▶ [Your task]:
Say how many lines in the following entries include "linter", and add nothing else.
+++
-- ==== Sys2Proof/Laws/KeepJbe.lean ====
section
/-! SUPPORT. The operations of Machine/Jbe.lean keep what `Good` says. -/

namespace Sys2Proof.Machine
open Sys2Proof

set_option Elab.async false
set_option linter.unusedSimpArgs false
set_option linter.unusedVariables false
set_option linter.unreachableTactic false
set_option linter.unusedTactic false

variable {k : Keep} {s : State}

theorem State.slotClear_good {c slot : Nat} (h : Good k s) : Good k (State.slotClear s c slot) := by
  simp (maxDischargeDepth := 99) only [State.slotClear, h, State.wr8_good, good_ite, good_mk_iff, good_parts]

theorem State.ringClear_good {c : Nat} (h : Good k s) : Good k (State.ringClear s c) := by
  simp (maxDischargeDepth := 99) +contextual only [State.ringClear, h, State.slotClear_good, State.each_good, good_ite,
    good_mk_iff, good_parts, good_foldl, good_foldl1, good_ite1, implies_true]

theorem State.showPlayout_good {c : Nat} (h : Good k s) : Good k (State.showPlayout s c) := by
  simp (maxDischargeDepth := 99) only [State.showPlayout, h, State.writeRecord_good, good_ite, good_mk_iff, good_parts]

theorem State.showEvent_good {c : Nat} (h : Good k s) : Good k (State.showEvent s c) := by
  unfold State.showEvent
  split <;> simp (maxDischargeDepth := 99) +contextual only [h, State.writeRecord_good, good_ite, good_mk_iff, good_parts,
    good_foldl, good_foldl1, good_ite1, implies_true]

theorem State.showLatch_good {c : Nat} (h : Good k s) : Good k (State.showLatch s c) := by
  simp (maxDischargeDepth := 99) only [State.showLatch, h, State.writeRecord_good, good_ite, good_mk_iff, good_parts]

theorem State.jbeCount_good {a j : Nat} (h : Good k s) : Good k (State.jbeCount s a j) := by
  simp (maxDischargeDepth := 99) only [State.jbeCount, h, State.addN_good, good_ite, good_mk_iff, good_parts]

theorem State.discard_good {c j : Nat} (h : Good k s) : Good k (State.discard s c j) := by
  simp (maxDischargeDepth := 99) only [State.discard, h, State.irq_good, State.jbeCount_good, State.setCtx_good, good_ite,
    good_mk_iff, good_parts]

theorem State.latchTo_good {c : Nat} {p : Peer} (h : Good k s) : Good k (State.latchTo s c p) := by
  simp (maxDischargeDepth := 99) only [State.latchTo, h, State.irq_good, State.showLatch_good, State.setCtx_good,
    State.event_good, good_ite, good_mk_iff, good_parts]

theorem State.follow_good {c : Nat} {p : RtpPacket} (h : Good k s) : Good k (State.follow s c p).1 := by
  unfold State.follow
  repeat' first
    | with_reducible assumption
    | simp (maxDischargeDepth := 99) +contextual only [h, State.showLatch_good, State.latchTo_good, State.setCtx_good,
      good_ite, good_mk_iff, good_parts, good_foldl, good_foldl1, good_ite1, implies_true]
    | split

theorem State.sourceSeen_good {c : Nat} {p : RtpPacket} (h : Good k s) : Good k (State.sourceSeen s c p) := by
  simp (maxDischargeDepth := 99) only [State.sourceSeen, h, State.showLatch_good, State.setCtx_good, good_ite,
    good_mk_iff, good_parts]

theorem State.storePacket_good {c : Nat} {p : RtpPacket} {n : Nat} {cn : Bool} {lead : Int} (h : Good k s) : Good k
    (State.storePacket s c p n cn lead) := by
  simp (maxDischargeDepth := 99) only [State.storePacket, h, State.wrBytes_good, State.latchTo_good, State.jbeCount_good,
    State.setCtx_good, good_ite, good_mk_iff, good_parts]

theorem State.anchor_good {c : Nat} {p : RtpPacket} {cn : Bool} {cause : Option Nat} (h : Good k s) : Good k (State.anchor
    s c p cn cause) := by
  unfold State.anchor
  split <;> simp (maxDischargeDepth := 99) +contextual only [h, State.irq_good, State.ringClear_good,
    State.storePacket_good, State.follow_good, State.jbeCount_good, State.setCtx_good, State.event_good, good_ite,
    good_mk_iff, good_parts, good_foldl, good_foldl1, good_ite1, implies_true]

theorem State.judgePlaced_good {c : Nat} {p : RtpPacket} {cn : Bool} (h : Good k s) : Good k (State.judgePlaced s c p cn)
    := by
  simp (maxDischargeDepth := 99) only [State.judgePlaced, h, State.anchor_good, State.storePacket_good, State.follow_good,
    State.jbeCount_good, State.setCtx_good, good_ite, good_mk_iff, good_parts]

theorem State.judgeVoice_good {c : Nat} {p : RtpPacket} (h : Good k s) : Good k (State.judgeVoice s c p) := by
  simp (maxDischargeDepth := 99) only [State.judgeVoice, h, State.anchor_good, State.discard_good, State.judgePlaced_good,
    State.setCtx_good, State.event_good, good_ite, good_mk_iff, good_parts]

theorem State.rxEventPost_good {c : Nat} {e : RxEvent} {end_ : Bool} (h : Good k s) : Good k (State.rxEventPost s c e
    end_) := by
  simp (maxDischargeDepth := 99) only [State.rxEventPost, h, State.event_good, good_ite, good_mk_iff, good_parts]

theorem State.rxEventEnd_good {c : Nat} (h : Good k s) : Good k (State.rxEventEnd s c) := by
  unfold State.rxEventEnd
  repeat' first
    | with_reducible assumption
    | simp (maxDischargeDepth := 99) +contextual only [h, State.rxEventPost_good, State.showEvent_good, State.setCtx_good,
      good_ite, good_mk_iff, good_parts, good_foldl, good_foldl1, good_ite1, implies_true]
    | split

theorem State.judgeEvent_good {c : Nat} {p : RtpPacket} (h : Good k s) : Good k (State.judgeEvent s c p) := by
  simp (maxDischargeDepth := 99) only [State.judgeEvent, h, State.rxEventPost_good, State.rxEventEnd_good,
    State.showEvent_good, State.setCtx_good, good_ite, good_mk_iff, good_parts]

theorem State.judge_good {p : RtpPacket} (h : Good k s) : Good k (State.judge s p) := by
  simp (maxDischargeDepth := 99) only [State.judge, h, State.post_good, State.judgeVoice_good, State.sourceSeen_good,
    State.poolFree_good, State.judgeEvent_good, State.setCtx_good, good_ite, good_mk_iff, good_parts]

theorem State.judgeAll_good {c : Nat} {p : RtpPacket → Bool} (h : Good k s) : Good k (State.judgeAll s c p) := by
  simp (maxDischargeDepth := 99) +contextual only [State.judgeAll, h, State.judge_good, State.each_good, good_ite,
    good_mk_iff, good_parts, good_foldl, good_foldl1, good_ite1, implies_true]

theorem State.judgeOne_good {c : Nat} (h : Good k s) : Good k (State.judgeOne s c) := by
  unfold State.judgeOne
  split <;> simp (maxDischargeDepth := 99) +contextual only [h, State.judge_good, good_ite, good_mk_iff, good_parts,
    good_foldl, good_foldl1, good_ite1, implies_true]

theorem State.dataEnter_good {c src : Nat} (h : Good k s) : Good k (State.dataEnter s c src) := by
  simp (maxDischargeDepth := 99) only [State.dataEnter, h, State.setCtx_good, State.event_good, good_ite, good_mk_iff,
    good_parts]

theorem State.adaptEnd_good {c : Nat} (h : Good k s) : Good k (State.adaptEnd s c) := by
  simp (maxDischargeDepth := 99) only [State.adaptEnd, h, State.setCtx_good, good_ite, good_mk_iff, good_parts]

theorem State.takeMods_good {c : Nat} (h : Good k s) : Good k (State.takeMods s c) := by
  unfold State.takeMods
  repeat' first
    | with_reducible assumption
    | simp (maxDischargeDepth := 99) +contextual only [h, State.dataEnter_good, State.setCtx_good, State.setJctx_good,
      State.event_good, good_ite, good_mk_iff, good_parts, good_foldl, good_foldl1, good_ite1, implies_true]
    | split

theorem State.claimSlots_good {c lo hi : Nat} {cn : Bool} (h : Good k s) : Good k (State.claimSlots s c lo hi cn).1 := by
  simp (maxDischargeDepth := 99) +contextual only [State.claimSlots, h, State.jbeCount_good, State.setCtx_good, good_ite,
    good_mk_iff, good_parts, good_foldl, good_foldl1, good_ite1, implies_true]

theorem State.claim_good {c n : Nat} (h : Good k s) : Good k (State.claim s c n).1 := by
  simp (maxDischargeDepth := 99) +contextual only [State.claim, h, State.slotClear_good, State.each_good,
    State.claimSlots_good, State.setCtx_good, good_ite, good_mk_iff, good_parts, good_foldl, good_foldl1, good_ite1,
    implies_true]

theorem State.playout_good {c n : Nat} (h : Good k s) : Good k (State.playout s c n) := by
  simp (maxDischargeDepth := 99) only [State.playout, h, State.post_good, State.maxN_good, State.judgeAll_good,
    State.claim_good, State.takeMods_good, State.setCtx_good, State.showPlayout_good, State.drawn_good, good_ite,
    good_mk_iff, good_parts]

theorem State.bindApply_good {c : Nat} (h : Good k s) : Good k (State.bindApply s c) := by
  unfold State.bindApply
  repeat' first
    | with_reducible assumption
    | simp (maxDischargeDepth := 99) +contextual only [h, State.setLine_good, State.flowModeChange_good,
      State.setFld_good, State.abandon_good, State.setCtx_good, State.eceRelease_good, good_ite, good_mk_iff, good_parts,
      good_foldl, good_foldl1, good_ite1, implies_true]
    | split

theorem State.jbeBound_good {n : Nat} (h : Good k s) : Good k (State.jbeBound s n) := by
  unfold State.jbeBound
  repeat' first
    | with_reducible assumption
    | simp (maxDischargeDepth := 99) +contextual only [h, State.bindApply_good, State.each_good, State.setCtx_good,
      good_ite, good_mk_iff, good_parts, good_foldl, good_foldl1, good_ite1, implies_true]
    | with_reducible refine State.each_good ?_ (fun s x h => ?_)
    | with_reducible refine good_ite ?_ ?_
    | with_reducible refine good_ite1 ?_ ?_
    | split

theorem State.jbeData_good (h : Good k s) : Good k (State.jbeData s) := by
  simp (maxDischargeDepth := 99) +contextual only [State.jbeData, h, State.dataEnter_good, State.each_good, good_ite,
    good_mk_iff, good_parts, good_foldl, good_foldl1, good_ite1, implies_true]

theorem State.jbeOpen_good {n : Nat} (h : Good k s) : Good k (State.jbeOpen s n) := by
  simp (maxDischargeDepth := 99) +contextual only [State.jbeOpen, h, State.playout_good, State.each_good, good_ite,
    good_mk_iff, good_parts, good_foldl, good_foldl1, good_ite1, implies_true]

theorem State.ringApply_good {c : Nat} (h : Good k s) : Good k (State.ringApply s c) := by
  unfold State.ringApply
  repeat' first
    | with_reducible assumption
    | simp (maxDischargeDepth := 99) +contextual only [h, State.setCtx_good, State.event_good, good_ite, good_mk_iff,
      good_parts, good_foldl, good_foldl1, good_ite1, implies_true]
    | split

theorem execRxPacketJudge_good {c : Nat} (h : Good k s) : GoodRes k (execRxPacketJudge c s) := by
  simp (maxDischargeDepth := 99) only [execRxPacketJudge, h, State.judgeOne_good, good_ite, good_mk_iff, good_parts,
    goodRes_next]

theorem execAdaptWindowEnd_good {c : Nat} (h : Good k s) : GoodRes k (execAdaptWindowEnd c s) := by
  simp (maxDischargeDepth := 99) only [execAdaptWindowEnd, h, State.adaptEnd_good, good_ite, good_mk_iff, good_parts,
    goodRes_next]

theorem execRxEventTimeout_good {c : Nat} (h : Good k s) : GoodRes k (execRxEventTimeout c s) := by
  simp (maxDischargeDepth := 99) only [execRxEventTimeout, h, State.rxEventEnd_good, good_ite, good_mk_iff, good_parts,
    goodRes_next]

theorem execRingApply_good {c : Nat} (h : Good k s) : GoodRes k (execRingApply c s) := by
  simp (maxDischargeDepth := 99) only [execRingApply, h, State.ringApply_good, good_ite, good_mk_iff, good_parts,
    goodRes_next]

end Sys2Proof.Machine
end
+++
▶ [Task result]:
4